-- ==== Sys2Proof/Laws/KeepsSafeOps.lean ====
section
/-! SUPPORT. What the operations of Sys2Proof/Machine/SafeOps.lean keep. -/

set_option linter.unusedSimpArgs false

namespace Sys2Proof.Machine

variable {z : State}

theorem keeps_drvLeave (s : State) (h : Keeps z s) : Keeps z (drvLeave s) := by
  unfold drvLeave
  with_reducible repeat (first | assumption | intro _ | apply keeps_ite | apply keeps_wr | apply keeps_each | apply keeps_foldl | apply keeps_fstIte | extract_lets | (simp only [keeps_mk, keeps_parts]))

theorem keeps_enterStill (s : State) (st : Nat) (h : Keeps z s) : Keeps z (enterStill s st) := by
  unfold enterStill
  with_reducible repeat (first | assumption | intro _ | apply keeps_ite | apply keeps_brnRelease | apply keeps_chnStopAll | apply keeps_canStopAll | apply keeps_drvLeave | apply keeps_dioSafe | apply keeps_wr | apply keeps_foldl | apply keeps_fstIte | extract_lets | (simp only [keeps_mk, keeps_parts]))

theorem keeps_enterService (s : State) (st : Nat) (h : Keeps z s) : Keeps z (enterService s st) := by
  unfold enterService
  with_reducible repeat (first | assumption | intro _ | apply keeps_ite | apply keeps_wr | apply keeps_chnGoAll | apply keeps_canGoAll | apply keeps_foldl | apply keeps_fstIte)

end Sys2Proof.Machine
end

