-- ==== Sys2Proof/Laws/KeepsDioIn.lean ====
section
/-! SUPPORT. What the operations of Sys2Proof/Machine/DioIn.lean keep. -/

set_option linter.unusedSimpArgs false

namespace Sys2Proof.Machine

variable {z : State}

theorem keeps_fifoPush (s : State) (n : Nat) (e : Stamp) (h : Keeps z s) : Keeps z (fifoPush s n e) := by
  unfold fifoPush
  with_reducible repeat (first | assumption | intro _ | apply keeps_ite | apply keeps_wrs | apply keeps_setLine | apply keeps_foldl | apply keeps_fstIte)

theorem keeps_sensorSee (s : State) (n : Nat) (e : Stamp) (h : Keeps z s) : Keeps z (sensorSee s n e) := by
  unfold sensorSee
  with_reducible repeat (first | assumption | intro _ | apply keeps_ite | apply keeps_foldl | apply keeps_fstIte | extract_lets | (simp only [keeps_mk, keeps_parts]))

theorem keeps_lineEdge (s : State) (n : Nat) (h : Keeps z s) : Keeps z (lineEdge s n) := by
  unfold lineEdge
  with_reducible repeat (first | assumption | intro _ | apply keeps_ite | apply keeps_fifoPush | apply keeps_capEdge | apply keeps_sensorSee | apply keeps_setLine | apply keeps_wr | apply keeps_foldl | apply keeps_fstIte | extract_lets | (simp only [keeps_mk, keeps_parts]) | split)

theorem keeps_quadIndex (s : State) (d : Nat) (h : Keeps z s) : Keeps z (quadIndex s d) := by
  unfold quadIndex
  with_reducible repeat (first | assumption | intro _ | apply keeps_ite | apply keeps_setQuad | apply keeps_wr | apply keeps_foldl | apply keeps_fstIte)

theorem keeps_quadTake (old : State) (s : State) (d : Nat) (h : Keeps z s) : Keeps z (quadTake old s d) := by
  unfold quadTake
  with_reducible repeat (first | assumption | intro _ | apply keeps_ite | apply keeps_quadIndex | apply keeps_wrI | apply keeps_setQuad | apply keeps_incSat | apply keeps_wr | apply keeps_foldl | apply keeps_fstIte)

theorem keeps_settleLines (n : Nat) (l : List Nat) (s : State) (h : Keeps z s) : Keeps z (settleLines n l s) := by
  induction n generalizing s l with
  | zero => exact h
  | succ n ih =>
    unfold settleLines
    split
    · exact h
    · exact ih _ _ (keeps_each _ _ (keeps_each _ _ h fun u k hu => keeps_lineEdge _ _ hu) fun u k hu => keeps_quadTake _ _ _ hu)

theorem keeps_inputsDue (s : State) (h : Keeps z s) : Keeps z (inputsDue s) := by
  unfold inputsDue
  exact keeps_ite (keeps_settleLines _ _ _ h) h

theorem keeps_fifoPop (s : State) (n : Nat) (h : Keeps z s) : Keeps z (fifoPop s n) := by
  unfold fifoPop
  with_reducible repeat (first | assumption | intro _ | apply keeps_ite | apply keeps_setLine | apply keeps_wrs | apply keeps_foldl | apply keeps_fstIte | extract_lets | (simp only [keeps_mk, keeps_parts]) | split)

theorem keeps_padTake (s : State) (n : Nat) (b : Bool) (h : Keeps z s) : Keeps z (padTake s n b) := by
  unfold padTake
  with_reducible repeat (first | assumption | intro _ | apply keeps_ite | apply keeps_setLine | apply keeps_foldl | apply keeps_fstIte)

end Sys2Proof.Machine
end

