-- ==== Sys2Proof/Laws/KeepsLdg.lean ====
section
/-! SUPPORT. What the operations of Sys2Proof/Machine/Ldg.lean keep. -/

set_option linter.unusedSimpArgs false

namespace Sys2Proof.Machine

variable {z : State}

theorem keeps_execAliasWrite (ini : Nat) (i : Nat) (off : Nat) (bs : List Byte) (s : State) (h : Keeps z s) : KeepsOut z (execAliasWrite ini i off bs s) := by
  unfold execAliasWrite
  with_reducible repeat (first | assumption | intro _ | apply keeps_next | apply keeps_outIte | apply keeps_ite | apply keeps_emit | apply keeps_aliasWrite | apply keeps_whenAlive | apply keeps_foldl | apply keeps_fstIte)

theorem keeps_execLedgerAging (s : State) (h : Keeps z s) : KeepsOut z (execLedgerAging s) := by
  unfold execLedgerAging
  with_reducible repeat (first | assumption | intro _ | apply keeps_next | apply keeps_outIte | apply keeps_ite | apply keeps_ageAll | apply keeps_resumeDue | apply keeps_degradedReturn | apply keeps_toBoundary | apply keeps_whenAlive | apply keeps_foldl | apply keeps_fstIte | extract_lets | (simp only [keeps_mk, keeps_parts]))

end Sys2Proof.Machine
end

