-- ==== Sys2Proof/Laws/KeepsViews.lean ====
section
/-! SUPPORT. What the operations of Sys2Proof/Machine/Views.lean keep. -/

set_option linter.unusedSimpArgs false

namespace Sys2Proof.Machine

variable {z : State}

theorem keeps_overlay (x : Cell × State) (v : View) (h : Keeps z x.2) : Keeps z (overlay x v).2 := by
  unfold overlay
  split
  · exact h
  · exact keeps_used h

theorem keeps_seenCell (s : State) (a : Nat) (h : Keeps z s) : Keeps z (seenCell s a).2 := by
  unfold seenCell
  exact keeps_foldl_snd _ _ h fun u k hu => keeps_overlay _ _ hu

end Sys2Proof.Machine
end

- _PROBLEM_: Transcribe all the entries, keeping each one exactly as it is.

- _RESULT_:
-- ==== Sys2Proof/Laws/KeepsSafeOps.lean ====
section
/-! SUPPORT. What the operations of Sys2Proof/Machine/SafeOps.lean keep. -/

set_option linter.unusedSimpArgs false

namespace Sys2Proof.Machine

variable {z : State}

theorem keeps_drvLeave (s : State) (h : Keeps z s) : Keeps z (drvLeave s) := by
  unfold drvLeave
  with_reducible repeat (first | assumption | intro _ | apply keeps_ite | apply keeps_wr | apply keeps_each | apply keeps_foldl | apply keeps_fstIte | extract_lets | (simp only [keeps_mk, keeps_parts]))

theorem keeps_enterStill (s : State) (st : Nat) (h : Keeps z s) : Keeps z (enterStill s st) := by
  unfold enterStill
  with_reducible repeat (first | assumption | intro _ | apply keeps_ite | apply keeps_brnRelease | apply keeps_chnStopAll | apply keeps_canStopAll | apply keeps_drvLeave | apply keeps_dioSafe | apply keeps_wr | apply keeps_foldl | apply keeps_fstIte | extract_lets | (simp only [keeps_mk, keeps_parts]))

theorem keeps_enterService (s : State) (st : Nat) (h : Keeps z s) : Keeps z (enterService s st) := by
  unfold enterService
  with_reducible repeat (first | assumption | intro _ | apply keeps_ite | apply keeps_wr | apply keeps_chnGoAll | apply keeps_canGoAll | apply keeps_foldl | apply keeps_fstIte)

end Sys2Proof.Machine
end

-- ==== Sys2Proof/Laws/KeepsDioIn.lean ====
section
/-! SUPPORT. What the operations of Sys2Proof/Machine/DioIn.lean keep. -/

set_option linter.unusedSimpArgs false

namespace Sys2Proof.Machine

variable {z : State}

theorem keeps_fifoPush (s : State) (n : Nat) (e : Stamp) (h : Keeps z s) : Keeps z (fifoPush s n e) := by
  unfold fifoPush
  with_reducible repeat (first | assumption | intro _ | apply keeps_ite | apply keeps_wrs | apply keeps_setLine | apply keeps_foldl | apply keeps_fstIte)

theorem keeps_sensorSee (s : State) (n : Nat) (e : Stamp) (h : Keeps z s) : Keeps z (sensorSee s n e) := by
  unfold sensorSee
  with_reducible repeat (first | assumption | intro _ | apply keeps_ite | apply keeps_foldl | apply keeps_fstIte | extract_lets | (simp only [keeps_mk, keeps_parts]))

theorem keeps_lineEdge (s : State) (n : Nat) (h : Keeps z s) : Keeps z (lineEdge s n) := by
  unfold lineEdge
  with_reducible repeat (first | assumption | intro _ | apply keeps_ite | apply keeps_fifoPush | apply keeps_capEdge | apply keeps_sensorSee | apply keeps_setLine | apply keeps_wr | apply keeps_foldl | apply keeps_fstIte | extract_lets | (simp only [keeps_mk, keeps_parts]) | split)

theorem keeps_quadIndex (s : State) (d : Nat) (h : Keeps z s) : Keeps z (quadIndex s d) := by
  unfold quadIndex
  with_reducible repeat (first | assumption | intro _ | apply keeps_ite | apply keeps_setQuad | apply keeps_wr | apply keeps_foldl | apply keeps_fstIte)

theorem keeps_quadTake (old : State) (s : State) (d : Nat) (h : Keeps z s) : Keeps z (quadTake old s d) := by
  unfold quadTake
  with_reducible repeat (first | assumption | intro _ | apply keeps_ite | apply keeps_quadIndex | apply keeps_wrI | apply keeps_setQuad | apply keeps_incSat | apply keeps_wr | apply keeps_foldl | apply keeps_fstIte)

theorem keeps_settleLines (n : Nat) (l : List Nat) (s : State) (h : Keeps z s) : Keeps z (settleLines n l s) := by
  induction n generalizing s l with
  | zero => exact h
  | succ n ih =>
    unfold settleLines
    split
    · exact h
    · exact ih _ _ (keeps_each _ _ (keeps_each _ _ h fun u k hu => keeps_lineEdge _ _ hu) fun u k hu => keeps_quadTake _ _ _ hu)

theorem keeps_inputsDue (s : State) (h : Keeps z s) : Keeps z (inputsDue s) := by
  unfold inputsDue
  exact keeps_ite (keeps_settleLines _ _ _ h) h

theorem keeps_fifoPop (s : State) (n : Nat) (h : Keeps z s) : Keeps z (fifoPop s n) := by
  unfold fifoPop
  with_reducible repeat (first | assumption | intro _ | apply keeps_ite | apply keeps_setLine | apply keeps_wrs | apply keeps_foldl | apply keeps_fstIte | extract_lets | (simp only [keeps_mk, keeps_parts]) | split)

theorem keeps_padTake (s : State) (n : Nat) (b : Bool) (h : Keeps z s) : Keeps z (padTake s n b) := by
  unfold padTake
  with_reducible repeat (first | assumption | intro _ | apply keeps_ite | apply keeps_setLine | apply keeps_foldl | apply keeps_fstIte)

end Sys2Proof.Machine
end

-- ==== Sys2Proof/Laws/KeepsLdg.lean ====
section
/-! SUPPORT. What the operations of Sys2Proof/Machine/Ldg.lean keep. -/

set_option linter.unusedSimpArgs false

namespace Sys2Proof.Machine

variable {z : State}

theorem keeps_execAliasWrite (ini : Nat) (i : Nat) (off : Nat) (bs : List Byte) (s : State) (h : Keeps z s) : KeepsOut z (execAliasWrite ini i off bs s) := by
  unfold execAliasWrite
  with_reducible repeat (first | assumption | intro _ | apply keeps_next | apply keeps_outIte | apply keeps_ite | apply keeps_emit | apply keeps_aliasWrite | apply keeps_whenAlive | apply keeps_foldl | apply keeps_fstIte)

theorem keeps_execLedgerAging (s : State) (h : Keeps z s) : KeepsOut z (execLedgerAging s) := by
  unfold execLedgerAging
  with_reducible repeat (first | assumption | intro _ | apply keeps_next | apply keeps_outIte | apply keeps_ite | apply keeps_ageAll | apply keeps_resumeDue | apply keeps_degradedReturn | apply keeps_toBoundary | apply keeps_whenAlive | apply keeps_foldl | apply keeps_fstIte | extract_lets | (simp only [keeps_mk, keeps_parts]))

end Sys2Proof.Machine
end

-- ==== Sys2Proof/Laws/KeepsViews.lean ====
section
/-! SUPPORT. What the operations of Sys2Proof/Machine/Views.lean keep. -/

set_option linter.unusedSimpArgs false

namespace Sys2Proof.Machine

variable {z : State}

theorem keeps_overlay (x : Cell × State) (v : View) (h : Keeps z x.2) : Keeps z (overlay x v).2 := by
  unfold overlay
  split
  · exact h
  · exact keeps_used h

theorem keeps_seenCell (s : State) (a : Nat) (h : Keeps z s) : Keeps z (seenCell s a).2 := by
  unfold seenCell
  exact keeps_foldl_snd _ _ h fun u k hu => keeps_overlay _ _ hu

end Sys2Proof.Machine
end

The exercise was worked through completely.